When a clause has been moved from one section to another, most comparison tools show it as a deletion in the original location and an insertion in the new location. This makes it look like two changes when it is really one. If you spot this pattern, add a comment in both locations: "This clause was moved from Section 4.2 to Section 6.1" and "This clause was moved here from Section 4.2." This prevents the attorney from spending time analyzing a "deletion" that is actually just a relocation.

Step 5: Add a change summary cover memo

A clean redline shows what changed. A change summary tells the attorney what matters. Attaching a brief cover memo transforms the redline from "here is a marked-up document" into "here is a marked-up document with a roadmap."

What to include

Keep the cover memo to one page. Include:

  • Document identification. The exact file names and version numbers of the original and revised documents being compared.
  • Summary statistics. Total number of substantive changes. If you removed formatting noise, note that: "Comparison produced 185 total changes; 142 were formatting-only and have been accepted. 43 substantive changes remain for review."
  • Material changes by section. List the significant changes organized by contract section. Use plain language. "Section 5.2 (Indemnification): Liability cap reduced from $5M to $2M. Carve-out for willful misconduct removed."
  • Areas requiring attention. Flag anything that needs a decision or that you could not fully evaluate: "Section 9 (Termination): New termination for convenience clause added. Review recommended."
  • Notes on comparison quality. If any sections had garbled comparison output and required manual verification, note that. "Table in Schedule B was manually compared cell-by-cell due to comparison tool limitations."

Example cover memo format

Here is a simplified example:

Redline Summary

Comparing: MSA_ClientCo_v4.docx (sent March 3) against MSA_ClientCo_v5.docx (received March 10)
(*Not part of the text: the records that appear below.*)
/-- An operation with nothing left completes (R182, R92), or sends its completion update first (R244); a gather fetches one
line, or writes the destination granules whose elements are all there, or reads its indices, and is over when every element is
written (R70 to R72, R171, R308); an iteration of a product starts (R349) and tile writes land (R348); an update of a barrier
object reaches its home (R221, R222) behind its source's earlier ones on that line (R76), where the reorder buffer holds it or
refuses it (R77), and a WAIT reads the phase of a signalled object again (R301).
The model's choices in it: log 1, log 82, log 88. -/
def Obligations.OperationEvents : Prop :=
  ∀ (s : State) (c : SlotId) (t : Slot), s.mgmt.powered = true → slotOf s c = some t →
    (∀ (q : BitVec 4) n o, opNumbered t q n = some o →
      (completeReady s t o = true → exec (.recordComplete c q n) s = .next (complete (completeWork s t o) c o.id))
      ∧ (opOf t o.id = some o → o.stopped = false → o.dead = [] → o.work = .none →
        (o.barrier = none → t.q[q.toFin].boundBy = none → ∃ u, slotBecomes (.recordComplete c q n) s c u
            ∧ u.ops = t.ops.filter (fun p => p.id ≠ o.id) ∧ u.flags = t.flags ||| o.flags
            ∧ u = { t with ops := u.ops, flags := u.flags, q := u.q }
            ∧ u.q[q.toFin].value = counterValue { t with ops := u.ops } q
            ∧ ∀ k : Fin 16, k ≠ q.toFin → u.q[k] = t.q[k])
        ∧ (∀ addr, o.barrier = some addr →
            let update : BarrierUpdate :=
              { issuer := refOf t o.id, addr := addr, delta := -1, source := o.source, coff := o.coff, tenant := t.tenant
                context := t.context, completes := true, len := o.len, q := q, opnum := o.num, offset := o.barrierOff }
            slotBecomesFrom (sendUpdate s update) (.recordComplete c q n) s c
              { t with ops := t.ops.map (fun p => if p.id = o.id then { p with work := .barrier, barrier := none } else p) }))
      ∧ (∀ dst idx h esize count index written lines, o.work = .gather dst idx h esize count index written lines →
        o.stopped = false → enginesRun s t = true → inOrder t o = true → isDet t = false → esize ∣ 16 →
        let leaves (s1 : State) (u : Slot) (w : Work) : Prop :=
          slotBecomesFrom s1 (.gatherLineReply c q n) s c u
            ∧ u.ops = t.ops.map (fun p => if p.id = o.id then { p with work := w } else p)
        let work (index written : List Nat) (lines : List (Nat × List Byte)) : Work :=
          .gather dst idx h esize count index written lines
        let gs := gatherGranules s h esize count index written lines
        (written.length = count → ∃ u, leaves s u .none ∧ u = { t with ops := u.ops })
        ∧ (written.length ≠ count → gs ≠ [] → ∃ u done,
            leaves s u (work index (written ++ done) lines)
            ∧ u = { t with ops := u.ops, banks := u.banks, poison := u.poison, empty := u.empty }
            ∧ (∀ k, k ∈ done ↔ ∃ g ∈ gs, k ∈ gatherOpen esize count written g)
            ∧ (∀ k ∈ done, ∃ bs, gatherBytes s h esize index lines k = some bs
                ∧ ∀ i, i < bs.length → bankByte u (dst + k * esize + i) = bs.getD i 0)
            ∧ (∀ a, dst + count * esize ≤ a → a < dst + (count * esize + 15) / 16 * 16 → (a - dst) / 16 ∈ gs → bankByte u a = 0)
            ∧ (∀ a, a < dst ∨ ¬ (a - dst) / 16 ∈ gs → bankByte u a = bankByte t a)
            ∧ ∀ g, granuleFull u g = (granuleFull t g || gs.any (fun x => dst / 16 + x = g)))
        ∧ (written.length ≠ count → gs = [] →
          (∀ j x pa, gatherMissing s h esize count index written lines = some j → index[j]? = some x →
            let line := pa / 128
            checkPage h (x * esize : Nat) esize permRd = .ok pa → poisoned s pa esize = false →
            canSend s (dieOf t.id.core) line = true → admitMem s t pa rightRead false = true →
            ∃ u, homeOnly s (touchLine s line false) ∧ sameMemory s (touchLine s line false)
              ∧ leaves (touchLine s line false) u
                  (work index written (lines ++ [(line, (List.range 128).map (fun i => memByte s (128 * line + i)))]))
              ∧ u = { t with ops := u.ops })
          ∧ (gatherMissing s h esize count index written lines = none → index.length < count →
            granuleFull t ((idx + 4 * index.length) / 16) = true → bankPoisoned t idx (4 * count) = false →
            ∃ u m, 0 < m ∧ index.length + m ≤ count
              ∧ leaves s u (work (index ++ (List.range m).map (fun i => leNat (bankRead t (idx + 4 * (index.length + i)) 4)))
                  written lines)
              ∧ u = { t with ops := u.ops }
              ∧ (∀ i, i < m → granuleFull t ((idx + 4 * (index.length + i)) / 16) = true)
              ∧ (index.length + m = count ∨ granuleFull t ((idx + 4 * (index.length + m)) / 16) = false)))))
    ∧ (∀ o i b cap start next slipped f t', iterationDue s t = some (o, i, b, cap, start, next, slipped) →
        recFifo i = some f → positionReady s t.fifos[f.toFin] (nestPos b cap.cs next) = true →
        iteration t i b cap.cs next s.cycle = .ok t' →
        let late := decide (start < s.cycle)
        let w : Work := .matrix i { cap with row := 1 } (s.cycle + nestSpan i b) (next + 1) (slipped || late)
        exec (.matrixIterationStart c) s = .next (modSlot s c (fun _ =>
          modOp (slip t' (s.cycle - start) (late && !slipped)) o.id (fun p => { p with work := w }))))
    ∧ (t.time.stoppedAt = none → ∃ u, slotBecomes (.tileRowLand c) s c u
        ∧ u = { t with tiles := u.tiles, time := u.time }
        ∧ (∀ n : Fin 8, u.tiles[n] =
            if (∃ l ∈ t.time.lands, l.tile.toFin = n ∧ l.at_ ≤ s.cycle ∧ l.fill = true) ∧ t.tiles[n].opened = false
            then { t.tiles[n] with full := true } else t.tiles[n])
        ∧ (∀ l, l ∈ u.time.lands → s.cycle ≤ l.at_)
        ∧ u.time.reads = t.time.reads.filter (fun r => s.cycle ≤ r.2) ∧ u.time.sb = t.time.sb)
    ∧ (∀ w, t.wait = some w → w.signalled = true → slotBecomes (.barrierPhaseSignal c) s c
        { t with wait := some { w with
            signalled := false
            phases := w.phases.map (fun p => (p.1, BitVec.ofNat 32 (memNat s (p.1 + 12) 4), p.2.2)) } })
    ∧ ∀ i u, s.barriers[i]? = some u → canArrive s (dieOf u.issuer.slot.core) (u.addr / 128) u.sent = true →
        u.order.resendAt = none →
        (u.order.held = true ∨ ∀ x ∈ s.barriers.take i, sameSource x u.issuer u.source u.q = true → x.order.resendAt = none) →
        let behind : Prop := ∃ x ∈ s.barriers.take i, x.addr / 128 = u.addr / 128 ∧ sameSource x u.issuer u.source u.q = true
        (behind →
          (u.order.held = true → exec (.barrierHomeUpdate i) s = .next s)
          ∧ (u.order.held = false →
            let waits (x : Sending) : Prop :=
              exec (.barrierHomeUpdate i) s = .next { s with barriers := s.barriers.set i { u with order := x } }
            (reorderRoom s u.addr = true → waits { u.order with held := true })
            ∧ (reorderRoom s u.addr = false → waits { u.order with
                refusals := u.order.refusals + 1
                resendAt := some (s.cycle
                  + backoffTime (linkBackoff s (dieOf u.issuer.slot.core) (homeDie u.addr) 0) u.order.refusals) })))
        ∧ (¬ behind → admits s (homeTarget s u.addr) u.tenant u.context rightAtomic = true →
        (∀ p ∈ s.queues, ∀ l ∈ p.2.launches, recDet l.record = true → recEbar l.record = 0) →
        let v := memNat s u.addr 16
        let phase := v / 2 ^ 96
        let expect := v / 2 ^ 80 % 2 ^ 16
        let arrive := v / 2 ^ 64 % 2 ^ 16
        let scope := v / 2 ^ 4 % 8
        let txn := (BitVec.ofNat 32 (v / 2 ^ 32)).toInt + u.delta
        v / 2 ^ 7 % 2 ^ 25 = 0 → v % 16 = 0 → expect ≠ 0 → scope < 6 → -(2 ^ 31) ≤ txn → txn < 2 ^ 31 →
        ∃ r, exec (.barrierHomeUpdate i) s = .next r ∧ r.barriers = s.barriers.eraseIdx i
          ∧ memNat r u.addr 16 = (if arrive = 0 ∧ txn = 0
              then (phase + 1) % 2 ^ 32 * 2 ^ 96 + expect * 2 ^ 80 + expect * 2 ^ 64 + scope * 2 ^ 4
              else phase * 2 ^ 96 + expect * 2 ^ 80 + arrive * 2 ^ 64 + (BitVec.ofInt 32 txn).toNat * 2 ^ 32 + scope * 2 ^ 4)
          ∧ ∀ a, a < u.addr ∨ u.addr + 16 ≤ a → ¬ spillByte s a → memByte r a = memByte s a)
43 substantive changes identified. 142 formatting-only changes accepted and removed.

Material changes:

  • Section 3.1 (Fees): Monthly fee increased from $10,000 to $12,500.
  • Section 5.2 (Indemnification): Cap reduced from $5M to $2M. IP indemnification carve-out removed.
  • Section 7 (Term): Auto-renewal period changed from 1 year to 2 years.
  • Section 9.3 (Termination): New termination for convenience clause with 15-day notice.
  • Section 12 (Non-Compete): Deleted entirely.

Notes: Pricing table in Schedule A compared manually. All cross-references verified after section renumbering in Sections 8-12.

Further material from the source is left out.